#### WHAT TO PRODUCE:
The entries below contain a stretch that opens with the line containing "of the others" and closes with the line containing "let displaced := keep.filter"; set down that stretch exactly, both ends included, and nothing else.

(Collection entries)

-- ==== Sys2Proof/Machine/Binding.lean ====
section
/-! DEFINITION. The binding table (03, section 3.1). -/

namespace Sys2Proof.Machine

/-- The address an entry holds, if any. -/
def BindingEntry.address : BindingEntry → Option Nat
  | .free => none
  | .bound a _ _ _ => some a
  | .learned a _ _ _ => some a

/-- The room a BOUND entry names. -/
def BindingEntry.room : BindingEntry → Option (Fin 12)
  | .bound _ r _ _ => some r
  | _ => none

/-- The address of a BOUND entry. -/
def BindingEntry.boundAddress : BindingEntry → Option Nat
  | .bound a _ _ _ => some a
  | _ => none

/-- The address of a LEARNED entry. -/
def BindingEntry.learnedAddress : BindingEntry → Option Nat
  | .learned a _ _ _ => some a
  | _ => none

/-- The age rank of a LEARNED entry. -/
def BindingEntry.rank : BindingEntry → Option Nat
  | .learned _ k _ _ => some k
  | _ => none

/-- The last air temperature seen. -/
def BindingEntry.lastAir : BindingEntry → Option Int
  | .free => none
  | .bound _ _ t _ => t
  | .learned _ _ t _ => some t

/-- Rounds since seen; 0 in a FREE entry (03, R38). -/
def BindingEntry.seen : BindingEntry → Nat
  | .free => 0
  | .bound _ _ _ n => n
  | .learned _ _ _ n => n

/-- A LEARNED entry's rank changed. -/
def BindingEntry.mapRank (f : Nat → Nat) : BindingEntry → BindingEntry
  | .learned a k t n => .learned a (f k) t n
  | e => e

/-- The binding table. -/
abbrev BindingTable := Tab 16 BindingEntry

/-- 03 R39: the ranks above a rank that has gone close up. -/
def closeRanks (gone : Nat) (t : BindingTable) : BindingTable :=
  t.map (BindingEntry.mapRank fun k => if gone < k then k - 1 else k)

/-- 03 R39: an entry stops being LEARNED: what it becomes is written and the ranks close up. -/
def replaceEntry (i : Fin 16) (e : BindingEntry) (t : BindingTable) : BindingTable :=
  match (t.get i).rank with
  | some k => closeRanks k (t.set i e)
  | none => t.set i e

/-- The number of LEARNED entries. -/
def learnedCount (t : BindingTable) : Nat := t.count fun e => e.rank.isSome

/-- 03 R39: room is made at rank 0 for an entry that becomes the most recent: ranks below its former
rank rise by one (every rank, for a new entry). -/
def raiseRanks (former : Nat) (t : BindingTable) : BindingTable :=
  t.map (BindingEntry.mapRank fun k => if k < former then k + 1 else k)

/-- 03 R42: the entry a new address takes: the lowest FREE one, else the least recent LEARNED one. -/
def newEntryIndex (t : BindingTable) : Option (Fin 16) :=
  match t.find (· == .free) with
  | some i => some i
  | none => t.find fun e => decide (0 < learnedCount t) && e.rank == some (learnedCount t - 1)

/-- 03 R42: a new LEARNED entry for an address. -/
def learnAddress (address : Nat) (air : Int) (t : BindingTable) : BindingTable :=
  match newEntryIndex t with
  | none => t
  | some i =>
    let former := ((t.get i).rank).getD 16
    (raiseRanks former t).set i (.learned address 0 air 0)

/-- 03 R40 to R42: a report with its origin at the binding table; the room of a BOUND entry takes the
report in. -/
def State.reportArrives (s : State) (origin : Nat) (p : Report) : State :=
  match s.binding.find fun e => e.address == some origin with
  | none =>
    if s.profile.learn then { s with binding := learnAddress origin p.air s.binding } else s
  | some i =>
    match s.binding.get i with
    | .free => s
    | .bound a r _ _ =>
      State.takeReport { s with binding := s.binding.set i (.bound a r (some p.air) 0) } r p
    | .learned a k _ _ =>
      { s with binding := (raiseRanks k s.binding).set i (.learned a 0 p.air 0) }

/-- 03 R43: an entry's rounds since seen age. -/
def BindingEntry.age : BindingEntry → BindingEntry
  | .free => .free
  | .bound a r t n => .bound a r t (bump n)
  | .learned a k t n => .learned a k t (bump n)

/-- 03 R46: FORGET makes every LEARNED entry FREE. -/
def forgetLearned (t : BindingTable) : BindingTable :=
  t.map fun e => if e.rank.isSome then .free else e

/-- 03 R44: is a binding write refused? `a` and `r` are the prospective address and room of entry
`i`. -/
def bindingRefused (t : BindingTable) (i : Fin 16) (a : Option Nat) (r : Option (Fin 12)) : Bool :=
  match r with
  | none => false
  | some room =>
    let others := (List.finRange 16).filter (· != i)
    match a with
    | none => true
    | some addr =>
      others.any fun j =>
        (t.get j).boundAddress == some addr || (t.get j).room == some room

/-- 03 R45: the outcome of a binding write that names at least one field and passes R44. -/
def bindEntry (t : BindingTable) (i : Fin 16) (a : Option Nat) (r : Option (Fin 12)) :
    BindingTable :=
  match r, a with
  | some room, some addr =>
    let old := t.get i
    if old.learnedAddress == some addr then replaceEntry i (.bound addr room old.lastAir old.seen) t
    else match t.find fun e => e.learnedAddress == some addr with
      | some j =>
        let src := t.get j
        replaceEntry i (.bound addr room src.lastAir src.seen) (replaceEntry j .free t)
      | none =>
        if old.boundAddress == some addr then t.set i (.bound addr room old.lastAir old.seen)
        else replaceEntry i (.bound addr room none 0) t
  | _, _ => replaceEntry i .free t

/-- The address of the BOUND entry that names a room. -/
def roomAddress (t : BindingTable) (room : Fin 12) : Option Nat :=
  (t.find fun e => e.room == some room).bind fun i => (t.get i).boundAddress

/-- 03 R45: what a room is handed over as, from its address before and after. -/
def handOver (before after : Option Nat) (r : Room) : Room :=
  match before, after with
  | _, some b => if before == some b then r else r.handed .waiting
  | some _, none => r.handed .unbound
  | none, none => r

/-- 03 R45, R47, R49: a new binding table is put in place and the rooms affected are handed over. -/
def State.setBinding (s : State) (t : BindingTable) : State :=
  { s with binding := t
           rooms := s.rooms.mapIdx fun room r =>
             handOver (roomAddress s.binding room) (roomAddress t room) r }

/-- 03 R50: the rooms after a power-up or a RESTART, from the binding table as it stands. -/
def roomsAfresh (t : BindingTable) (rooms : Tab 12 RoomCfg) : Tab 12 Room :=
  rooms.mapIdx fun room cfg =>
    .cleared cfg (if (roomAddress t room).isSome then .waiting else .unbound)

/-! ## Recall (02, R36, R37; 03, R47) -/

/-- 03 R47: a power-up recall places the image's BOUND entries; every other entry is FREE. -/
def bindingOf (b : Tab 16 (Option (Nat × Fin 12))) : BindingTable :=
  b.map fun e => e.elim .free fun p => .bound p.1 p.2 none 0

/-- An entry at an index the image claims for a BOUND entry: kept whole when it agrees (03, R47). One that
does not agree is placed anew with last air none and rounds since seen 0 (DESIGN CHOICE, log entry 37: R47
gives these values for the power-up recall only). -/
def recallBound (old : BindingEntry) (p : Nat × Fin 12) : BindingEntry :=
  if old.boundAddress == some p.1 && old.room == some p.2 then old else .bound p.1 p.2 none 0

/-- The LEARNED entries of a table in recency order (rank 0 first). -/
def learnedByRank (t : BindingTable) : List (Fin 16) :=
  (List.range 16).filterMap fun k => t.find fun e => e.rank == some k

/-- 03 R47: a displaced LEARNED entry is moved to the lowest FREE index. -/
def moveToFree (t : BindingTable) (e : BindingEntry) : BindingTable :=
  match t.find (· == .free) with
  | some j => t.set j e
  | none => t

/-- 03 R47: the ranks of the LEARNED entries of a table are closed up, keeping their order. -/
def closeAllRanks (t : BindingTable) : BindingTable :=
  t.map (BindingEntry.mapRank fun k =>
    (t.toList.countP fun e => e.rank.elim false fun j => decide (j < k)))

/-- 02 R36; 03 R47: a RECALL's binding table. LEARNED entries whose address is recalled are dropped;
of the others the most recent are kept while there are indexes for them; those at claimed indexes
move to the lowest FREE indexes, the most recent first (DESIGN CHOICE, log entry 18). -/
def recallBinding (t : BindingTable) (b : Tab 16 (Option (Nat × Fin 12))) : BindingTable :=
  let recalled : Nat → Bool := fun a => b.any fun e => e.elim false fun p => p.1 == a
  let places := b.count fun e => e.isNone
  let keep := ((learnedByRank t).filter fun i =>
    (t.get i).address.elim false fun a => !recalled a).take places
  let base : BindingTable := Tab.ofFn fun i =>
    match b.get i with
    | some p => recallBound (t.get i) p
    | none => if keep.contains i then t.get i else .free
  let displaced := keep.filter fun i => (b.get i).isSome
  closeAllRanks (displaced.foldl (fun acc i => moveToFree acc (t.get i)) base)

end Sys2Proof.Machine
end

#### EXERCISE OUTPUT:
of the others the most recent are kept while there are indexes for them; those at claimed indexes
move to the lowest FREE indexes, the most recent first (DESIGN CHOICE, log entry 18). -/
def recallBinding (t : BindingTable) (b : Tab 16 (Option (Nat × Fin 12))) : BindingTable :=
  let recalled : Nat → Bool := fun a => b.any fun e => e.elim false fun p => p.1 == a
  let places := b.count fun e => e.isNone
  let keep := ((learnedByRank t).filter fun i =>
    (t.get i).address.elim false fun a => !recalled a).take places
  let base : BindingTable := Tab.ofFn fun i =>
    match b.get i with
    | some p => recallBound (t.get i) p
    | none => if keep.contains i then t.get i else .free
  let displaced := keep.filter fun i => (b.get i).isSome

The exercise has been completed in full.